WORK TO COMPLETE | From the first line of the entries below to the line with "natLE 2 (e.1", give each line again exactly.

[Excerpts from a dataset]
____

-- ==== Sys2Proof/Machine/Readings.lean ====
section
/-!
DEFINITION. What a read of a Catalogue object returns: a pending or effective value, or telemetry (00 R11; 02 R41, R52; the object
tables of every chapter).
-/
namespace Sys2Proof.Machine

/-- Objects that hold a pending value, with the value (02 R52). -/
def State.pendList (s : State) : List (Nat × PendVal) :=
  s.cat.pend.flatMap (fun e => match e.2 with | some v => [(e.1, v)] | none => [])

/-- The pending list as bytes: for a tenant, the objects it may read (02 R52). -/
def State.pendBytes (s : State) (t : Nat) : Bytes :=
  (s.pendList.filter (fun e => decide (t = 0) || decide (s.accessAbort t (e.1 / 256) (e.1 % 256) false = 0))).flatMap (fun e =>
    natLE 2 (e.1 / 256) ++ natLE 1 (e.1 % 256) ++ (match clsOf (e.1 / 256) (e.1 % 256) with | some cl => [cl.letter] | none => zeros 1))

/-- ms until a lease expires; 0 in *Idle* and *Recalling* (03 R93 0x6009, R99). -/
def State.leaseLeft (s : State) (t : Nat) : Nat :=
  match (s.getTenants t).loan with
  | .active | .paused =>
    (if s.coll.quorum then s.cfg 0x7000 4 * 1000 else (s.coll.tQ + s.cfg 0x7000 4 * 1000000000 - s.now) / 1000000)
  | _ => 0

/-- The state word of a lock (03 R103 0x64nn:01). -/
def Lock.word (l : Lock) : Nat :=
  lockCode l.state + b2n l.afterBreak * 4 + (l.member - 1) % 16 * 256 + l.sess % 1024 * 4096

/-- KiB of the transit area (12 R329). -/
def State.transitKib (s : State) : Nat := 65536 - s.cfg 0x2203 1 - s.cfg 0x2205 2 - s.cfg 0x2302 0 - s.cfg 0x2400 1

/-- Regions of a tenant's allotment whose bit is set (10 R278 0x8244). -/
def State.regionsWritten (s : State) (t : Nat) : Nat :=
  sumOf ((s.getTenants t).extents.map (fun e => ((List.range e.2).filter (fun k => s.isWritten (e.1 + k))).length))

/-- Per-port telemetry: 0x4001 and the 0x82 arrays of ports. -/
def State.portReading (s : State) (idx p : Nat) : Option Nat :=
  let u := s.getUsb p
  let w := s.getPwr p
  let r := s.getProt p
  let f := s.getFt p
  match idx with
  | 0x4001 => some u.loanOwner
  | 0x8200 => some (portStateCode u.state)
  | 0x8201 => some (speedCode u.speed)
  | 0x8202 => some u.devices.length
  | 0x8203 => some u.recoveries.toNat
  | 0x8204 => some u.fallbacks.toNat
  | 0x8205 => some u.restoresDone.toNat
  | 0x8206 => some u.restoresFailed.toNat
  | 0x8207 => some u.devRefused.toNat
  | 0x8208 => some (intBits 16 u.suspCurrent)
  | 0x8210 => some u.replaysTotal.toNat
  | 0x8211 => some u.exhaustedTotal.toNat
  | 0x8220 => some (s.busReserved p)
  | 0x8221 => some (s.slotsReserved p)
  | 0x8232 => some (intBits 32 f.trim)
  | 0x8233 => some (intBits 32 f.phase)
  | 0x8234 => some f.bias.toNat
  | 0x8264 => some (s.getFifo p).correctedTotal.toNat
  | 0x8270 => some w.power
  | 0x8271 => some w.kind
  | 0x8272 => some w.contractWord
  | 0x8274 => some w.hardResets.toNat
  | 0x8280 => some r.tripsTotal.toNat
  | 0x8281 => some (r.cause + (if r.cause = 1 then (r.breakpoint - 1) * 16 else 0))
  | 0x8282 => some r.vSample
  | 0x8283 => some (intBits 16 r.iSample)
  | 0x8284 => some (intBits 16 r.mean)
  | 0x8285 => some r.exhaustions.toNat
  | _ => none

/-- Per-tenant telemetry: the 0x60 and 0x81 arrays, 0x8214 to 0x8226 and 0x8244. -/
def State.tenantReading (s : State) (idx t : Nat) : Option Nat :=
  let x := s.getTenants t
  match idx with
  | 0x6000 => some (loanCode x.loan)
  | 0x6008 => some x.lastResult.toNat
  | 0x6009 => some (s.leaseLeft t)
  | 0x600A => some x.generation.toNat
  | 0x6013 => some (b2n x.stopped)
  | 0x8101 => some x.power
  | 0x8102 => some x.periodic
  | 0x8103 => some x.vaultMib
  | 0x8104 => some x.share
  | 0x8120 => some x.stalls.toNat
  | 0x8121 => some x.retx.toNat
  | 0x8130 => some x.discLedger.toNat
  | 0x8131 => some x.discRecords.toNat
  | 0x8132 => some (s.tenantItems t).length
  | 0x8214 => some (s.ctxHeld t)
  | 0x8215 => some x.quotaRefused.toNat
  | 0x8222 => some (s.upCharge t true)
  | 0x8223 => some (s.upCharge t false)
  | 0x8226 => some x.lastRefusal
  | 0x8244 => some (s.regionsWritten t)
  | _ => none

/-- Identity, errors, security, locks and the Collection. -/
def State.systemReading (s : State) (idx sub : Nat) : Option Nat :=
  if 0x6400 ≤ idx ∧ idx ≤ 0x64FF then
    (if sub = 1 then some (s.lock (idx - 0x6400)).word
     else if sub = 2 then some (s.lock (idx - 0x6400)).epoch.toNat else none)
  else match idx, sub with
  | 0x1001, _ => some s.flt.errReg
  | 0x1003, 0 => some s.can.history.length
  | 0x1003, n => some (s.can.history.getD (n - 1) 0).toNat
  | 0x1018, 4 => some (s.boot.serial.toNat % 4294967296)
  | 0x2700, 1 => some (b2n s.boot.slot)
  | 0x2700, 2 => some s.boot.imageVersion
  | 0x2700, 3 => some s.boot.floor
  | 0x2701, 2 => some s.boot.imageCheck
  | 0x2703, 4 => some s.boot.serial.toNat
  | 0x7004, _ => some s.coll.epoch.toNat
  | 0x7006, _ => some s.quorumSet
  | 0x7008, _ => some s.coll.mismatch.toNat
  | _, _ => none

/-- Package-wide, gallery and wing telemetry of 0x8000 to 0x82FF. -/
def State.hubReading (s : State) (idx sub : Nat) : Option Nat :=
  match idx with
  | 0x8001 => some s.pendList.length
  | 0x8110 => some s.coll.discarded.toNat
  | 0x8122 => some s.upl.discarded.toNat
  | 0x8123 => some (s.cfg 0x2203 1 - s.mem.poolUsed)
  | 0x8133 => some (s.getTenants 0).generation.toNat
  | 0x8212 => some s.ctxFree
  | 0x8213 => some s.regs.storeRefused.toNat
  | 0x8224 => some (ceilDiv (s.wingCharge sub true) 32768000)
  | 0x8225 => some (ceilDiv (s.wingCharge sub false) 32768000)
  | 0x8230 => some s.ptp.state
  | 0x8231 => some (intBits 32 (satInt32 s.ptp.offset))
  | 0x8240 => some s.vault.regions
  | 0x8241 => some s.freeRegions
  | 0x8242 => some (SMap.get Nspace.reset s.vault.ns sub).code
  | 0x8243 => some s.vault.catchup.toNat
  | 0x8245 => some s.vault.errors.toNat
  | 0x8250 => some s.mov.descs.toNat
  | 0x8251 => some s.mov.moved.toNat
  | 0x8252 => some s.mov.busErrs.toNat
  | 0x8253 => some s.mov.mismatches.toNat
  | 0x8260 => some s.mem.corrTotal.toNat
  | 0x8261 => some s.mem.uncTotal.toNat
  | 0x8262 => some s.mem.passes.toNat
  | 0x8263 => some s.transitKib
  | 0x8265 => some s.mem.stuck.toNat
  | 0x8275 => some (s.reservedOf (portsOfGal sub))
  | 0x8276 => some (s.getGals sub).measured
  | 0x8277 => some (s.reservedOf allPorts)
  | 0x8290 => some (pwrCode s.dps.state)
  | 0x8292 => some s.dps.wakeCount.toNat
  | 0x8293 => some s.dps.overflows.toNat
  | 0x8294 => some s.dps.coreMv
  | 0x82A0 => some (s.flt.total.getD (sub - 1) 0)
  | 0x82A1 => some (intBits 16 (s.flt.wingTemp.getD (sub - 1) 0))
  | 0x82A2 => some (b2n s.flt.safeStop)
  | 0x82A3 => some (intBits 16 s.flt.coreTemp)
  | 0x82B0 => some s.boot.bootCount.toNat
  | 0x82B1 => some s.dbg.opens.toNat
  | _ => none

/-- Objects read as byte strings (03 R93, R108, 10 R299, 13 R349, 15 R406, 17 R439 to R445; 02 R52). -/
def State.bytesReading (s : State) (t idx sub : Nat) : Option Bytes :=
  match idx, sub with
  | 0x2702, _ => some s.boot.hash
  | 0x2703, 2 => some (padTo 256 (s.getTenants t).report)
  | 0x2703, 3 => some s.boot.cert
  | 0x7007, _ => some s.digest
  | 0x7010, m => some (padTo 32 (SMap.get [] s.coll.jobViews m))
  | 0x8002, _ => some (s.pendBytes t)
  | 0x8100, n => some (natLE 12 (s.getTenants n).ports.toNat)
  | 0x8273, p =>
    some (match (s.getPwr p).cable with
      | some c => natLE 4 c.idHeader.toNat ++ natLE 4 c.vdo.toNat
      | none => zeros 8)
  | 0x8291, _ => some (natLE 4 s.dps.wakeFirst.toNat ++ natLE 4 s.dps.wakeFail.toNat)
  | _, _ => none

/-- The number an object's own state gives it. -/
def State.numReading (s : State) (idx sub : Nat) : Option Nat :=
  ((s.portReading idx sub).or (s.tenantReading idx sub)).or ((s.systemReading idx sub).or (s.hubReading idx sub))

/-- What principal `t` reads from an object (00 R11; 02 R41, R42). -/
def State.readObj (s : State) (t idx sub : Nat) : Bytes :=
  if sub = 0 ∧ 0 < highestSub idx objTable ∧ countSub idx = false then natLE 1 (highestSub idx objTable)
  else
    let size := ((findRow idx sub objTable).bind (fun o => o.ty.size)).getD 0
    match s.bytesReading t idx sub with
    | some b => b
    | none => match s.numReading idx sub with
      | some v => natLE size v
      | none => match s.pendOf idx sub with
        | some v => v.value
        | none => s.cfgB idx sub

end Sys2Proof.Machine
end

____

COMPLETED TASK |
-- ==== Sys2Proof/Machine/Readings.lean ====
section
/-!
DEFINITION. What a read of a Catalogue object returns: a pending or effective value, or telemetry (00 R11; 02 R41, R52; the object
tables of every chapter).
-/
namespace Sys2Proof.Machine

/-- Objects that hold a pending value, with the value (02 R52). -/
def State.pendList (s : State) : List (Nat × PendVal) :=
  s.cat.pend.flatMap (fun e => match e.2 with | some v => [(e.1, v)] | none => [])

/-- The pending list as bytes: for a tenant, the objects it may read (02 R52). -/
def State.pendBytes (s : State) (t : Nat) : Bytes :=
  (s.pendList.filter (fun e => decide (t = 0) || decide (s.accessAbort t (e.1 / 256) (e.1 % 256) false = 0))).flatMap (fun e =>
    natLE 2 (e.1 / 256) ++ natLE 1 (e.1 % 256) ++ (match clsOf (e.1 / 256) (e.1 % 256) with | some cl => [cl.letter] | none => zeros 1))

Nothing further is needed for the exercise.